[Listed entries — start]

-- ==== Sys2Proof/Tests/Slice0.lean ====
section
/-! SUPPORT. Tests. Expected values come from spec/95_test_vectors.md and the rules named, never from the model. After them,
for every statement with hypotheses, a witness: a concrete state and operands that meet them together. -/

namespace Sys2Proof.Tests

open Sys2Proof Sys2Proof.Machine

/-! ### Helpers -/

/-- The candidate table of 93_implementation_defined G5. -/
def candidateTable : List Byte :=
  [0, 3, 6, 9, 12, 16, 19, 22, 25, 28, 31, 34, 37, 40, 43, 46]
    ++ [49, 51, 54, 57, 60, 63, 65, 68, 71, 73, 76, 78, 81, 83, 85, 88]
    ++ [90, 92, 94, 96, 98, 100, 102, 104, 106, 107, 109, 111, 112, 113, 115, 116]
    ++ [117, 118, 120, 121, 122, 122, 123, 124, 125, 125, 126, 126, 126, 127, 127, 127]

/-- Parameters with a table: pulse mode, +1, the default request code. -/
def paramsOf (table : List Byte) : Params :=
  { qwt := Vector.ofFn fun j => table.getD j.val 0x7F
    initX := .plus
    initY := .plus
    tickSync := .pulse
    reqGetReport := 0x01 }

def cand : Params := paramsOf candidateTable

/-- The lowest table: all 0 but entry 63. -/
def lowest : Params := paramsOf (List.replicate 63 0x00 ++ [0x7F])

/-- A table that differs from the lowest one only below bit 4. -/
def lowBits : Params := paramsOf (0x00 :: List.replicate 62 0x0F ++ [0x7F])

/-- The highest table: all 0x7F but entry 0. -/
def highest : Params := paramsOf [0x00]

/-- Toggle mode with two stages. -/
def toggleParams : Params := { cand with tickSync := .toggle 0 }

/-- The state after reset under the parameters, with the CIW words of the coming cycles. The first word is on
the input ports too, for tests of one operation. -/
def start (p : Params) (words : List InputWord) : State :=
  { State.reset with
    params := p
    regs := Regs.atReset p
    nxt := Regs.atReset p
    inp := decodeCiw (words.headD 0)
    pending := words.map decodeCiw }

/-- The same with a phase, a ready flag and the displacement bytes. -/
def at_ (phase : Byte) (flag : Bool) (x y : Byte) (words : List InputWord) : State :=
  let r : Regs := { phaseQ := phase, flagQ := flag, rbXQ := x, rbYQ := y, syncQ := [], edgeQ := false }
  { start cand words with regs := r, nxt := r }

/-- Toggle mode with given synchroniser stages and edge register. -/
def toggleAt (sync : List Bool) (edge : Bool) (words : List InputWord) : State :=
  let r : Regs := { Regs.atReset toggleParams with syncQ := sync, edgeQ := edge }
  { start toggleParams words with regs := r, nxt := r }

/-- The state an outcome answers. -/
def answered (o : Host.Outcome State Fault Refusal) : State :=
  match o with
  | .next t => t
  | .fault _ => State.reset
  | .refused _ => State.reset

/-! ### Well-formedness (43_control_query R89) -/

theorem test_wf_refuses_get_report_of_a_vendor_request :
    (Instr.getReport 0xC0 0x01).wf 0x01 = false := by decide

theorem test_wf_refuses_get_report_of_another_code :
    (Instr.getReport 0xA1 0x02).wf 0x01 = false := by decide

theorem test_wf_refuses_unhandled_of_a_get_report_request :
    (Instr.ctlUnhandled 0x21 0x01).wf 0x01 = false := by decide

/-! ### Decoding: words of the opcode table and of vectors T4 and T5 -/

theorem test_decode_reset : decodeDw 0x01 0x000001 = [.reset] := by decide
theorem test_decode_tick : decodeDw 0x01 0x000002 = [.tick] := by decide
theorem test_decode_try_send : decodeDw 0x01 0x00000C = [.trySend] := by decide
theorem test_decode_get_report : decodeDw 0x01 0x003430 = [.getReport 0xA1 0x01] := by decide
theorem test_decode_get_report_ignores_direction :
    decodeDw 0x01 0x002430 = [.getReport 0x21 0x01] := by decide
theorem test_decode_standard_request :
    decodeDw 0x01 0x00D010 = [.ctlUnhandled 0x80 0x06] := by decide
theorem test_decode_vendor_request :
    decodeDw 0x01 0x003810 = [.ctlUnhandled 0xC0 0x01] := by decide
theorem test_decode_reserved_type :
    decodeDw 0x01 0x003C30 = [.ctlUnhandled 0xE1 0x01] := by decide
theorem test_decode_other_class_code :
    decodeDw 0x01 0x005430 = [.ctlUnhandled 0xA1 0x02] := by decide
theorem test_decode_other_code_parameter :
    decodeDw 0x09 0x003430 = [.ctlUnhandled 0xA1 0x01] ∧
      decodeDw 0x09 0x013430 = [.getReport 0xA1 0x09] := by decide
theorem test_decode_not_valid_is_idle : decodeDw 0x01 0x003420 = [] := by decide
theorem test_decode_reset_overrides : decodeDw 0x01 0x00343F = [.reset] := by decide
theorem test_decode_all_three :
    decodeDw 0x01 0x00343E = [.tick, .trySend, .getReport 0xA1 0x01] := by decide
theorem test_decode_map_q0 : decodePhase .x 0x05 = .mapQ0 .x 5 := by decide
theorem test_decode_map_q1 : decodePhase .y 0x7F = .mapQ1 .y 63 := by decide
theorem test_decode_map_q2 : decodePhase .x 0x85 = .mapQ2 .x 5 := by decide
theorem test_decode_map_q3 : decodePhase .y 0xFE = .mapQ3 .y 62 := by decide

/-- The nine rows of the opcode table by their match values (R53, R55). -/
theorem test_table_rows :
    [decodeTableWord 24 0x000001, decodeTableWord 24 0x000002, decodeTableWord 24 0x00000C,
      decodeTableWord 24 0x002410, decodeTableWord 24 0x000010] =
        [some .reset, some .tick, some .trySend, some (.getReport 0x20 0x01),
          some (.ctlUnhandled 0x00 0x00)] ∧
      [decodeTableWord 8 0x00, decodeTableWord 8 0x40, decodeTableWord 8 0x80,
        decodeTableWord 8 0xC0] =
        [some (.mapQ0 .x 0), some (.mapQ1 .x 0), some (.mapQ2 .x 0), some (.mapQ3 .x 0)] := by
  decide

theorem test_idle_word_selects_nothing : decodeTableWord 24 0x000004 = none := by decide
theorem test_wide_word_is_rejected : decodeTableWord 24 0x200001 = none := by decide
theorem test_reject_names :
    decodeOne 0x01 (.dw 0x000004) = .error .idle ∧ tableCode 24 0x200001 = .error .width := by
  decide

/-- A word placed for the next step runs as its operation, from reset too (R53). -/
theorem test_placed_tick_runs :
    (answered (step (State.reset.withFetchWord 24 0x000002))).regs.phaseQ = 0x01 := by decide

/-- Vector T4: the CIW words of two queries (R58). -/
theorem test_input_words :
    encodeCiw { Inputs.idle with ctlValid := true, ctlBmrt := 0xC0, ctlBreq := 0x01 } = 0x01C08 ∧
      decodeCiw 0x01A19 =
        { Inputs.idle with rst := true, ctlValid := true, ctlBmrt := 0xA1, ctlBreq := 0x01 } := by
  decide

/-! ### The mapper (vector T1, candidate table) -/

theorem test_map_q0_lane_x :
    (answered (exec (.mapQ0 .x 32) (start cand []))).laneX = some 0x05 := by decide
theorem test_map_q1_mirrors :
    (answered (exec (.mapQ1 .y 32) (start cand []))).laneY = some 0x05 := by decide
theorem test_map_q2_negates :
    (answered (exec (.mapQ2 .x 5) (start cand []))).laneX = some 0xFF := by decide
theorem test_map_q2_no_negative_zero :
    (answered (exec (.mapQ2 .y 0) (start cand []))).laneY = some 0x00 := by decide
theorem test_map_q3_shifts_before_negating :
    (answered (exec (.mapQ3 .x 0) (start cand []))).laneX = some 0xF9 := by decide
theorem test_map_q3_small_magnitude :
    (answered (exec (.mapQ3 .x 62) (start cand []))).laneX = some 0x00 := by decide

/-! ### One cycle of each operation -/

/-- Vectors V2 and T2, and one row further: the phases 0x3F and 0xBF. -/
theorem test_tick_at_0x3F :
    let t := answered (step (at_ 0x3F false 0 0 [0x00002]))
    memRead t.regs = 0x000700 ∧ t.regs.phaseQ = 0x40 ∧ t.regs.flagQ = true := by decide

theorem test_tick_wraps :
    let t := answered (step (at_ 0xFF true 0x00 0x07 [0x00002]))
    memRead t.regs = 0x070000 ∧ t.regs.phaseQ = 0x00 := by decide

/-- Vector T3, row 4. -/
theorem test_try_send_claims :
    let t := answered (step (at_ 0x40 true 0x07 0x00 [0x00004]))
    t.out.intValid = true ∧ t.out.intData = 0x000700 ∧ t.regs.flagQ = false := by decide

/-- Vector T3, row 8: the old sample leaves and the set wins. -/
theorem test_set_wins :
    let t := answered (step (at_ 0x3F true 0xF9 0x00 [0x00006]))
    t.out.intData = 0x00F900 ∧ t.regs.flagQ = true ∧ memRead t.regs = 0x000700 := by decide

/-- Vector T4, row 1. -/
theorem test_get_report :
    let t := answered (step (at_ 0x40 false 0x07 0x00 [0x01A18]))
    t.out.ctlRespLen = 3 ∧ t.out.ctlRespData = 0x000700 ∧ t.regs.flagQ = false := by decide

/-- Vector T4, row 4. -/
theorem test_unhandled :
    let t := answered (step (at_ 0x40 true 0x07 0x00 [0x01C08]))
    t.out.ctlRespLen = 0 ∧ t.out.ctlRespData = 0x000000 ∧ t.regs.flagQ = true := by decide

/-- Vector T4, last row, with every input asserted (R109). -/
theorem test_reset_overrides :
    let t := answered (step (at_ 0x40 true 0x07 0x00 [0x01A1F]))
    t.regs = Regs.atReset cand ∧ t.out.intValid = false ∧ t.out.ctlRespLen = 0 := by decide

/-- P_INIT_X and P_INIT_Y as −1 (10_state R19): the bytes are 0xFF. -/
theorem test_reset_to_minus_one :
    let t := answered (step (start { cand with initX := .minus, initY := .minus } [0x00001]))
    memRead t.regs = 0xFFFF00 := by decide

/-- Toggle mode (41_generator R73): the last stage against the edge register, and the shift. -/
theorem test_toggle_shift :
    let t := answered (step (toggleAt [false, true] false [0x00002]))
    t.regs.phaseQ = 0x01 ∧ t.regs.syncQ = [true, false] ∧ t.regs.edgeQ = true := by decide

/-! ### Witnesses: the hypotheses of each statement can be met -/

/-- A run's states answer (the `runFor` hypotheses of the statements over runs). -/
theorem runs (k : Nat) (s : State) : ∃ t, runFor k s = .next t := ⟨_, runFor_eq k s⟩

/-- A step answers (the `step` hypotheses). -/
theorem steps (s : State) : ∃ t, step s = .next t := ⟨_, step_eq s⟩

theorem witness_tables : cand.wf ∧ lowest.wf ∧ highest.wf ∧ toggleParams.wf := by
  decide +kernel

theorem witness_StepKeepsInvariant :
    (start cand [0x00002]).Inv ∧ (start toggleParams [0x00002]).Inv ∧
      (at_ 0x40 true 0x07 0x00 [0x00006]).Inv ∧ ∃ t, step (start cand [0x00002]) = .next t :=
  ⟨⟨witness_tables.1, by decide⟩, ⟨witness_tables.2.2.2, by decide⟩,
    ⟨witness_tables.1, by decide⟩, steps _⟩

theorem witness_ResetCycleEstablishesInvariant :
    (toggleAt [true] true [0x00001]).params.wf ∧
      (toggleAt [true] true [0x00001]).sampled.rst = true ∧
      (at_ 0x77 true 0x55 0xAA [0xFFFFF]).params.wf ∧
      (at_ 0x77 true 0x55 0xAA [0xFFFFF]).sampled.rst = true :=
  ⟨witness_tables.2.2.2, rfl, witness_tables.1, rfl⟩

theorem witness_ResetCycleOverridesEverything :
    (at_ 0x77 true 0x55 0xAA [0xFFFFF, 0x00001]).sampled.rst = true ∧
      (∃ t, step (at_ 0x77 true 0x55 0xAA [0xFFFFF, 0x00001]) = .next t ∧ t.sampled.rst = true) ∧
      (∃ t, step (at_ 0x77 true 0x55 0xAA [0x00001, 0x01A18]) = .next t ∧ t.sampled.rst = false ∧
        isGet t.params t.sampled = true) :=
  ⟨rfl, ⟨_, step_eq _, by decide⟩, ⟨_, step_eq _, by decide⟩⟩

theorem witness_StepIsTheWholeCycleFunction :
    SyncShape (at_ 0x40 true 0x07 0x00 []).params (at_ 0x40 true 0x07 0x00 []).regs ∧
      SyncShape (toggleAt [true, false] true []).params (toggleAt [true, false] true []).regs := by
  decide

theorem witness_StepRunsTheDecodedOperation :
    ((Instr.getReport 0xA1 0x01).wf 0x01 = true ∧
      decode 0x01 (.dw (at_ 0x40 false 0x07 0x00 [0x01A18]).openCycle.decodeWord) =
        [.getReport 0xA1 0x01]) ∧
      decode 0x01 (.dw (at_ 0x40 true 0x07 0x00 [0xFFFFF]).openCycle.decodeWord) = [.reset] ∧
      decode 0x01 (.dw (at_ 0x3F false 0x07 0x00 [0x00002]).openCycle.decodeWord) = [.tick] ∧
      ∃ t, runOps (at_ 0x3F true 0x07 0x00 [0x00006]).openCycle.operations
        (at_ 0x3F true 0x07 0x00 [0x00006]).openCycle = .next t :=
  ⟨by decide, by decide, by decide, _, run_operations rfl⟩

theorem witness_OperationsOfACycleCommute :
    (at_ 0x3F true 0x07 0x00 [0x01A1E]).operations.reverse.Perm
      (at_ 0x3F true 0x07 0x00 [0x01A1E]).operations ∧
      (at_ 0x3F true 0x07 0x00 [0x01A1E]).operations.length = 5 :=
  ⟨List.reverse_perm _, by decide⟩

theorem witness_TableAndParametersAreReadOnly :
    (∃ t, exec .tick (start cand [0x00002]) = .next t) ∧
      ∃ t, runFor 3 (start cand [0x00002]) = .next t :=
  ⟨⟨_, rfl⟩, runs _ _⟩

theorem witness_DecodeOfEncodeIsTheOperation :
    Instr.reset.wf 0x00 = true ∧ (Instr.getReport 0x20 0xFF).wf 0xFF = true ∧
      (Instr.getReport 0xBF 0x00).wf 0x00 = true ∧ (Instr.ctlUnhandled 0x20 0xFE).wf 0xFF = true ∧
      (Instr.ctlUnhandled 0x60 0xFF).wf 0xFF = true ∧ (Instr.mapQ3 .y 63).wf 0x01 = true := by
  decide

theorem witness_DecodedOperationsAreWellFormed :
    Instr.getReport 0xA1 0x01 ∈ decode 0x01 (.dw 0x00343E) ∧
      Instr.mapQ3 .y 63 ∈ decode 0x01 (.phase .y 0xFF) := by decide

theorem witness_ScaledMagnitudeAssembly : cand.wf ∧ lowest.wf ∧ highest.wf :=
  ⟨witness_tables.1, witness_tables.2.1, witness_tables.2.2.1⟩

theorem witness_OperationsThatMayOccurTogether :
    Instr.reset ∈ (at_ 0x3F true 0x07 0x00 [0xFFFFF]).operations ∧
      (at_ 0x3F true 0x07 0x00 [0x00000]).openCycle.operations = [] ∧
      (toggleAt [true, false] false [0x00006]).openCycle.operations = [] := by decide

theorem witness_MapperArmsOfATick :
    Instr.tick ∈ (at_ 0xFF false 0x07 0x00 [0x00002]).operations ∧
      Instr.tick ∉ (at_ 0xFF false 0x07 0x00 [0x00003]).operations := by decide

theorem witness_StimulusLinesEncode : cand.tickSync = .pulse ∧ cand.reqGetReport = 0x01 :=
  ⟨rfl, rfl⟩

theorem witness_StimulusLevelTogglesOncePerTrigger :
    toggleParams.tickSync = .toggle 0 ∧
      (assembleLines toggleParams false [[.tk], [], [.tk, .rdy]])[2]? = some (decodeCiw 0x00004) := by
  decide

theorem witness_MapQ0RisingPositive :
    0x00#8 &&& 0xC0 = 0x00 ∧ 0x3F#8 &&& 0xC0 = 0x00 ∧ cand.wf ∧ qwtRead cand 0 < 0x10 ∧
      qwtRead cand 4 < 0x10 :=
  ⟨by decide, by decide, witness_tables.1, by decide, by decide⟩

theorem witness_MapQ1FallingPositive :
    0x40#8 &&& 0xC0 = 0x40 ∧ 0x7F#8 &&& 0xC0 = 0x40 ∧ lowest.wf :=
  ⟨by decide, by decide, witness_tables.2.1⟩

[Listed entries — finish]
[Listed entries — start]

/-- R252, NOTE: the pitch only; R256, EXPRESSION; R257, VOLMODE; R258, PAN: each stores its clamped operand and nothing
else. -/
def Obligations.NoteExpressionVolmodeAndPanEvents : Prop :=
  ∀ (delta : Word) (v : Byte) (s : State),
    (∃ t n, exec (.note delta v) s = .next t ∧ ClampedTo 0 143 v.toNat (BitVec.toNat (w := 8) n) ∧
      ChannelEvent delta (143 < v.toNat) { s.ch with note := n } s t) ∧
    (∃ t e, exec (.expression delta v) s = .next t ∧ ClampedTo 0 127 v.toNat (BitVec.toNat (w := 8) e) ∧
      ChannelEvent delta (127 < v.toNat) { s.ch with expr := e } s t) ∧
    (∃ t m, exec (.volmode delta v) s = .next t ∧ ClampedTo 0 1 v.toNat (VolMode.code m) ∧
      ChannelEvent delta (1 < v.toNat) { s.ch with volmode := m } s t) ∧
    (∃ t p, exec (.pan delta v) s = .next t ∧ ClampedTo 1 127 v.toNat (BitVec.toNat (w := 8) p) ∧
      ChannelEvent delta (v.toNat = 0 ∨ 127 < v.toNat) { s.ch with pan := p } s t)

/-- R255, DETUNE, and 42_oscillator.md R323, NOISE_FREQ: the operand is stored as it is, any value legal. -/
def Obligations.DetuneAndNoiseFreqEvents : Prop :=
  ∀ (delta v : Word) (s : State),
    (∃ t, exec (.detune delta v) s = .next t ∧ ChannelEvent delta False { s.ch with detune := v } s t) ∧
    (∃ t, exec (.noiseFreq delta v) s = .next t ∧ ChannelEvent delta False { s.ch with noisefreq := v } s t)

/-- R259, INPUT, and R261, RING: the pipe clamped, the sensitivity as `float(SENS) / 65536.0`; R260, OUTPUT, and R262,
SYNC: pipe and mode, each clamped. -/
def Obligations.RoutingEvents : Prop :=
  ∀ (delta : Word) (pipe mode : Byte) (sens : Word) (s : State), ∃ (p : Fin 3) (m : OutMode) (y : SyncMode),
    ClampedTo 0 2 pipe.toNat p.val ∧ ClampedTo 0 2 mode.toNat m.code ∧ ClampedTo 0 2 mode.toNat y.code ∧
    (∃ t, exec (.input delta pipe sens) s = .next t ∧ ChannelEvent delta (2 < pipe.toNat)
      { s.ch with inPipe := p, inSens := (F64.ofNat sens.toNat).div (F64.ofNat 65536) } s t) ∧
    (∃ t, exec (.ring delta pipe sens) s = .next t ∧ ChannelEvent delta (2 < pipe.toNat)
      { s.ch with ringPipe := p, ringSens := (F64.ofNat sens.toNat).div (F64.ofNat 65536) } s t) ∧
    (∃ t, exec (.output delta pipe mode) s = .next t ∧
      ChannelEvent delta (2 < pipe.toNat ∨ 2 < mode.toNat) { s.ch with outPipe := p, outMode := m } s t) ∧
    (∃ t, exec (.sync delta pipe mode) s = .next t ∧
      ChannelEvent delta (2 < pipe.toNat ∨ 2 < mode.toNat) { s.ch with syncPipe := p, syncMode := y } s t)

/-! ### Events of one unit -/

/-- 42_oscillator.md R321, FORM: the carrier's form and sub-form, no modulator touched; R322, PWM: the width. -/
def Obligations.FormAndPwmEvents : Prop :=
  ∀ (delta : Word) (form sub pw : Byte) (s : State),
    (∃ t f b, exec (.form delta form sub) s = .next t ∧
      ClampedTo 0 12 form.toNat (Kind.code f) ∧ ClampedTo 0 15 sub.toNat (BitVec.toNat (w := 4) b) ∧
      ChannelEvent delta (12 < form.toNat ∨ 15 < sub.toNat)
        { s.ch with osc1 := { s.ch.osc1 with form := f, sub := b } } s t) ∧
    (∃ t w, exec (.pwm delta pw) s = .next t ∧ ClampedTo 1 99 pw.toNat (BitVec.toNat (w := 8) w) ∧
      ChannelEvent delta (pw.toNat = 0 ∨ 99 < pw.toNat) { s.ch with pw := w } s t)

[Listed entries — finish]

Print exactly the lines above from the one with "(∃ t e, exec" to the one with "ChannelEvent delta (1 <", including both.

    (∃ t e, exec (.expression delta v) s = .next t ∧ ClampedTo 0 127 v.toNat (BitVec.toNat (w := 8) e) ∧
      ChannelEvent delta (127 < v.toNat) { s.ch with expr := e } s t) ∧
    (∃ t m, exec (.volmode delta v) s = .next t ∧ ClampedTo 0 1 v.toNat (VolMode.code m) ∧
      ChannelEvent delta (1 < v.toNat) { s.ch with volmode := m } s t) ∧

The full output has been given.